-- ==== Sys2Proof/Machine/Queue.lean ====
section
/-! DEFINITION. Rings, entries, publishing, releasing and notification (R184-R202), as operations the commands share. -/

namespace Sys2Proof.Machine

/-- Send a partition-addressed flit; a partition no position holds is a misdelivered flit (R115, R117). -/
def sendPart (ty sub part body : Nat) (d : Dev) : Dev :=
  match pmap d part with
  | some pos => sendFlit pos (mkFlit d ty sub part false body) d
  | none => linkFault 0x15 0 ty part d

/-- The key of an agent in per-agent stores: core n, port 32 + n, the debug port 64, the executor 65 (R7). -/
def agentKey : Agent → Nat
  | .core n => n.toNat
  | .port n => 32 + n.toNat
  | .dap => 64
  | .executor => 65

/-- The bytes of one slot (R184). -/
def slotBytes (q : QDesc) : Nat := 2 ^ (q.slotLog + 5)

/-- An entry's capacity in bytes (R187). -/
def capacity (q : QDesc) : Nat := slotBytes q - 16

/-- The slots of a ring. -/
def slots (q : QDesc) : Nat := 2 ^ q.countLog

/-- The HBM address of entry `i`'s slot (R187). -/
def slotAddr (q : QDesc) (i : Nat) : Nat := q.base + i % slots q * slotBytes q

/-- Released entries of a queue that wait for a slot (R193). -/
def backlogOf (d : Dev) (q : Nat) : Nat := (d.qu.backlog.filter fun e => e.q == q).length

/-- NOROOM of a from-design queue (R191). -/
def noRoom (d : Dev) (q : Nat) : Bool :=
  let c := qdesc d q
  decide (slots c ≤ (c.prod - c.cons) + backlogOf d q)

/-- The 32 bytes of a descriptor (R184). -/
def descBytes (q : QDesc) : List Byte :=
  bytesOf 8 q.base ++
  bytesOf 4 (b2n q.bound + b2n q.fromDesign * 2 + b2n q.blocking * 4 + b2n q.notify * 8 + q.slotLog * 2 ^ 4 +
    q.countLog * 2 ^ 8 + q.owner * 2 ^ 12 + q.vector * 2 ^ 18 + b2n q.relay * 2 ^ 24) ++
  bytesOf 4 (q.homeQ + q.homePart * 2 ^ 13) ++ bytesOf 8 q.prod ++ bytesOf 8 q.cons

/-- Replace a descriptor and its mirror (R185). -/
def setDesc (q : Nat) (x : QDesc) (s : State) : State :=
  putMem (s.dev.qu.dtab + 32 * q) (descBytes x)
    (onDev (fun d => { d with qu := { d.qu with desc := sset desc0 d.qu.desc q x } }) s)

/-- A relay descriptor of the manager (R198). -/
def rdesc (d : Dev) (r : Nat) : QDesc := sget desc0 d.qu.rdesc r

/-- Replace a relay descriptor and its mirror. -/
def setRdesc (r : Nat) (x : QDesc) (s : State) : State :=
  putMem (s.dev.qu.rtab + 32 * r) (descBytes x)
    (onDev (fun d => { d with qu := { d.qu with rdesc := sset desc0 d.qu.rdesc r x } }) s)

/-- The relay number of a home queue. -/
def relayOf (d : Dev) (part q : Nat) : Option Nat :=
  (d.qu.rdesc.find? fun e => e.2.homePart == part && e.2.homeQ == q).map (·.1)

/-- Set a queue's changed bit and signal its owner when it goes from 0 to 1 (R196). A guide core's queue source follows the
bits as a level. -/
def notifyQueue (relay : Bool) (q : Nat) (x : QDesc) (d : Dev) : Dev :=
  let f := bitFld (if relay then QUE_RPEND (q / 32) else QUE_PEND (q / 32)) (q % 32)
  if flag d f then d
  else
    let d := setFlag d f true
    if x.notify && 32 ≤ x.owner && x.owner ≤ 35 then sendMsix (x.owner - 32) x.vector d else d

/-- Whether a queue is driven over the relay by a host on the manager's port (R198). -/
def relayed (x : QDesc) : Bool := decide (40 ≤ x.owner) && decide (x.owner ≤ 43)

/-- A QUEUE flit toward the manager (R199). -/
def queueToMgr (sub q chunk : Nat) (last : Bool) (index data : Nat) (d : Dev) : Dev :=
  sendMgr 0x30 sub (at8 8 (q + chunk * 2 ^ 13 + b2n last * 2 ^ 25) + at8 12 (index % 2 ^ 64) + at8 20 data) d

/-- A QUEUE flit toward a home device (R199). -/
def queueToHome (sub part q chunk : Nat) (last : Bool) (index data : Nat) (d : Dev) : Dev :=
  sendPart 0x30 sub part (at8 8 (q + chunk * 2 ^ 13 + b2n last * 2 ^ 25) + at8 12 (index % 2 ^ 64) + at8 20 data) d

/-- The 16-byte chunks of an entry's slot (R199). -/
def entryChunks (m : Mem) (x : QDesc) (i : Nat) : List (List Byte) :=
  let a := slotAddr x i
  let len := u32 (hbmBytes m a 4) 0
  chunksOf 16 (hbmBytes m a ((16 + len + 15) / 16 * 16))

/-- Send an entry's chunks, home to manager. -/
def sendEntryMgr (q : Nat) (x : QDesc) (i : Nat) (s : State) : State :=
  let cs := entryChunks s.mem x i
  onDev (each cs.zipIdx fun c d => queueToMgr 0 q c.2 (c.2 + 1 == cs.length) i (natOf c.1) d) s

/-- A closed entry's slot bytes (R187). -/
def heldSlot (e : HeldEntry) : List Byte :=
  bytesOf 8 (4 * e.data.length + b2n e.trunc * 2 ^ 32) ++ bytesOf 8 e.index ++ e.data.flatMap fun w => bytesOf 4 w.toNat

/-- Write a released entry into slot PROD and count it (R193); a relayed entry is sent on (R198). -/
def writeSlot (e : HeldEntry) (s : State) : State :=
  let x := qdesc s.dev e.q
  let s := putMem (slotAddr x x.prod) (heldSlot e) s
  let s := setDesc e.q { x with prod := x.prod + 1 } s
  let s := onDev (notifyQueue false e.q x) s
  if relayed x then sendEntryMgr e.q x x.prod s else s

/-- Occupancy of the hold area in bytes (R191). -/
def holdUsed (d : Dev) : Nat :=
  ((d.qu.held ++ d.qu.backlog).map fun e => 16 + 4 * e.data.length).foldl (· + ·) 0 +
    (d.fab.ep.map fun e => 4 * e.2.words.length).foldl (· + ·) 0

/-- QUE_HOLD.FILL in percent; past three quarters, with no checkpoint under way, the device asks for one (R192). -/
def syncHold (d : Dev) : Dev :=
  let size := getF d QUE_HOLD_SIZE_MIB * 2 ^ 20
  if size == 0 then d
  else
    let d := setF d QUE_HOLD_FILL (min 100 (holdUsed d * 100 / size))
    whenB (decide (size * 3 < holdUsed d * 4) && !d.ck.requesting && d.ck.pends.isEmpty) askCheckpoint d

/-- Whether the hold area has room for `n` more bytes (R192). -/
def holdRoom (d : Dev) (n : Nat) : Bool :=
  let size := getF d QUE_HOLD_SIZE_MIB * 2 ^ 20
  size == 0 || decide (holdUsed d + n ≤ size)

/-- Release a closed entry: to its slot when one is free and no earlier entry waits, else into BACKLOG (R193). Where the
party has a spare, its ENTRY record is mirrored for an adoption (R254). -/
def releaseEntry (e : HeldEntry) (s : State) : State :=
  let data := e.data.flatMap fun w => bytesOf 4 w.toNat
  let s := if (streamSpare s.dev).isSome then
      onDev (journalPut (openInterval s.dev e.trav) (entryRec e.q e.index data)) s else s
  let x := qdesc s.dev e.q
  if backlogOf s.dev e.q == 0 && decide (x.prod - x.cons < slots x) then writeSlot e s
  else onDev (fun d => { d with qu := { d.qu with backlog := d.qu.backlog ++ [e] } }) s

/-- Move waiting entries of a queue into free slots, at most `n`. -/
def drainBacklog (q : Nat) : Nat → State → State
  | 0, s => s
  | n + 1, s =>
    let x := qdesc s.dev q
    if decide (x.prod - x.cons < slots x) then
      match takeFirst (fun e : HeldEntry => e.q == q) s.dev.qu.backlog with
      | some (e, rest) =>
        drainBacklog q n (writeSlot e (onDev (fun d => { d with qu := { d.qu with backlog := rest } }) s))
      | none => s
    else s

/-- CONS of a to-design queue passes an acknowledged entry (R195); the owner is signalled, and a relayed
queue's manager by CONS. -/
def advanceCons (q : Nat) (s : State) : State :=
  let x := qdesc s.dev q
  let x' := { x with cons := x.cons + 1 }
  let s := setDesc q x' s
  let s := onDev (notifyQueue false q x) s
  if relayed x then onDev (queueToMgr 2 q 0 false x'.cons 0) s else s

/-- Report a refused request to its source (QUE_ERR, R197). -/
def queueError (src : Agent) (relay publish : Bool) (q code : Nat) (d : Dev) : Dev :=
  let w := BitVec.ofNat 32 (q + code * 2 ^ 13 + b2n relay * 2 ^ 17 + b2n publish * 2 ^ 18)
  { d with qu := { d.qu with errs := sset (fun _ => 0#32) d.qu.errs (agentKey src) w } }

/-- The modes that accept queue requests (R196). -/
def queueMode (d : Dev) : Bool :=
  (mode d == 4 && !d.md.stranded) || mode d == 3 || mode d == 6 || mode d == 5

/-- The owner code of an agent (R184, R196); the debug port and the executor own no queue. -/
def ownerCode : Agent → Option Nat
  | .core n => some n.toNat
  | .port n => some (32 + n.toNat)
  | _ => none

/-- Whether a bridge port stands in the place of a queue's owner: an enabled capture port, or an enabled audio port with that
direction in use (R400, R431). -/
def bridged (d : Dev) (q : Nat) : Bool :=
  (List.range 4).any (fun p => flag d (VID_C_CFG_EN p) && getF d (VID_C_CFG_QUEUE p) == q) ||
    (List.range 2).any fun p => flag d (AUD_P_CFG_EN p) &&
      ((flag d (AUD_P_CFG_IN_EN p) && getF d (AUD_P_QUEUE_IN_QUEUE p) == q) ||
        (flag d (AUD_P_CFG_OUT_EN p) && getF d (AUD_P_QUEUE_OUT_QUEUE p) == q))

/-- The checks of R197 on a request as a whole; 0 when all pass. -/
def requestCode (d : Dev) (src : Agent) (relay publish : Bool) (q : Nat) : Nat :=
  let x := if relay then rdesc d q else qdesc d q
  let unbound := if relay then !isMgr d || decide (getF d QUE_RCOUNT_COUNT ≤ q) else !x.bound
  if !queueMode d then 8
  else if unbound then 2
  else if x.orphan || ownerCode src != some x.owner || (!relay && bridged d q) then 1
  else if x.fromDesign == publish then 3
  else if publish && d.qu.pubs.any fun p => p.relay == relay && p.q == q then 9
  else 0

/-- The entry checks of R194 and R197 on one slot header: its code, 0 to publish it, 10 to skip it. -/
def entryCode (x : QDesc) (number len hi index : Nat) : Nat :=
  if index < number then 10
  else if x.cons + slots x ≤ number then 4
  else if capacity x < len || hi != 0 then 5
  else if number < index then 6
  else 0

/-- The bytes of a to-design entry in its slot. -/
def slotData (m : Mem) (x : QDesc) (i : Nat) : List Byte :=
  let a := slotAddr x i
  hbmBytes m (a + 16) (u32 (hbmBytes m a 4) 0)

/-- Count a published entry: PROD + 1 and the mirror; a relayed queue answers PROD (R194, R198). -/
def countPublished (q : Nat) (s : State) : State :=
  let x := qdesc s.dev q
  let s := setDesc q { x with prod := x.prod + 1 } s
  if relayed x then onDev (queueToMgr 1 q 0 false (x.prod + 1) 0) s else s

/-- Go on with a publish of this device's own queue, at most `n` steps (R176, R194). Answers what is left of it. -/
def stepPublish : Nat → Publish → State → Option Publish × State
  | 0, p, s => (some p, s)
  | n + 1, p, s =>
    let x := qdesc s.dev p.q
    if p.wrote then
      if (streamSpare s.dev).isNone || p.waitOff ≤ s.dev.jr.acked then
        stepPublish n { p with wrote := false, first := p.first + 1, left := p.left - 1 } (countPublished p.q s)
      else (some p, s)
    else if p.left == 0 then (none, s)
    else
      let s := onDev (engineCheck (wordAddrs (slotAddr x p.first) (slotBytes x))) s
      let h := hbmBytes s.mem (slotAddr x p.first) 16
      let code := entryCode x x.prod (u32 h 0) (u32 h 4) (u64 h 8)
      if code == 10 then stepPublish n { p with first := p.first + 1, left := p.left - 1 } s
      else if code != 0 then
        let s := if relayed x then onDev (queueToMgr 3 p.q 0 false (u64 h 8) code) s else s
        (none, onDev (queueError p.src false true p.q code) s)
      else
        let r := entryRec p.q x.prod (slotData s.mem x p.first)
        if journalRoom s.dev r.length then
          let s := onDev (journalPut (openInterval s.dev (trvCount s.dev)) r) s
          stepPublish n { p with wrote := true, waitOff := s.dev.jr.wr } s
        else (some p, s)

/-- Go on with every publish that waits. -/
def progressPubs (s : State) : State :=
  let ps := s.dev.qu.pubs.filter fun p => !p.relay
  let s0 := onDev (fun d => { d with qu := { d.qu with pubs := d.qu.pubs.filter (·.relay) } }) s
  each ps (fun p s =>
    match stepPublish (2 * p.left + 3) p s with
    | (some p', s) => onDev (fun d => { d with qu := { d.qu with pubs := d.qu.pubs ++ [p'] } }) s
    | (none, s) => s) s0

/-- Start a publish of `n` entries (R194). -/
def startPublish (src : Agent) (q n : Nat) (s : State) : State :=
  progressPubs (onDev (fun d => { d with qu := { d.qu with pubs := d.qu.pubs ++
    [⟨false, q, src, (qdesc d q).prod, n, 0, false⟩] } }) s)

/-- The manager examines the slots of a relay publish and sends each entry that passes to its home (R194, R198). A skipped
slot does not advance the number. Answers how many entries it sent. -/
def sendRelayEntries (r : Nat) (src : Agent) : Nat → Nat → Nat → State → Nat × State
  | 0, _, _, s => (0, s)
  | n + 1, slot, number, s =>
    let x := rdesc s.dev r
    let s := onDev (engineCheck (wordAddrs (slotAddr x slot) (slotBytes x))) s
    let h := hbmBytes s.mem (slotAddr x slot) 16
    let code := entryCode x number (u32 h 0) (u32 h 4) (u64 h 8)
    if code == 10 then sendRelayEntries r src n (slot + 1) number s
    else if code != 0 then (0, onDev (queueError src true true r code) s)
    else
      let cs := entryChunks s.mem x slot
      let s := onDev (each cs.zipIdx fun c d =>
        queueToHome 0 x.homePart x.homeQ c.2 (c.2 + 1 == cs.length) number (natOf c.1) d) s
      let (m, s) := sendRelayEntries r src n (slot + 1) (number + 1) s
      (m + 1, s)

/-- Release slots of a from-design queue: CONS advances by the count, waiting entries move in (R193). -/
def releaseSlots (q n : Nat) (s : State) : State :=
  let x := qdesc s.dev q
  let s := setDesc q { x with cons := x.cons + n } s
  onDev syncHold (drainBacklog q s.dev.qu.backlog.length s)

/-- The words of to-design entry `i` as the design reads it: from the slot, or in a re-execution from its ENTRY record
(R178, R188). -/
def entryBytes (s : State) (q i : Nat) : List Byte :=
  let live := slotData s.mem (qdesc s.dev q) i
  if s.dev.jr.reading then
    match s.dev.jr.recs.find? fun r => r.words.headD 0 |>.toNat |> fun w => w % 4 == 2 && w / 4 % 8192 == q &&
        (r.words.getD 1 0).toNat == i with
    | some r => (r.words.drop 2).flatMap (fun w => bytesOf 8 w.toNat) |>.take ((r.words.headD 0).toNat / 2 ^ 32)
    | none => live
  else live

end Sys2Proof.Machine
end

········

(What is expected): Exactly the lines between the one containing "0).toNat / 2 ^ 32)" and the end of the material, both ends included, must be retyped, with nothing added.

(Answer below):
    | some r => (r.words.drop 2).flatMap (fun w => bytesOf 8 w.toNat) |>.take ((r.words.headD 0).toNat / 2 ^ 32)
    | none => live
  else live

end Sys2Proof.Machine
end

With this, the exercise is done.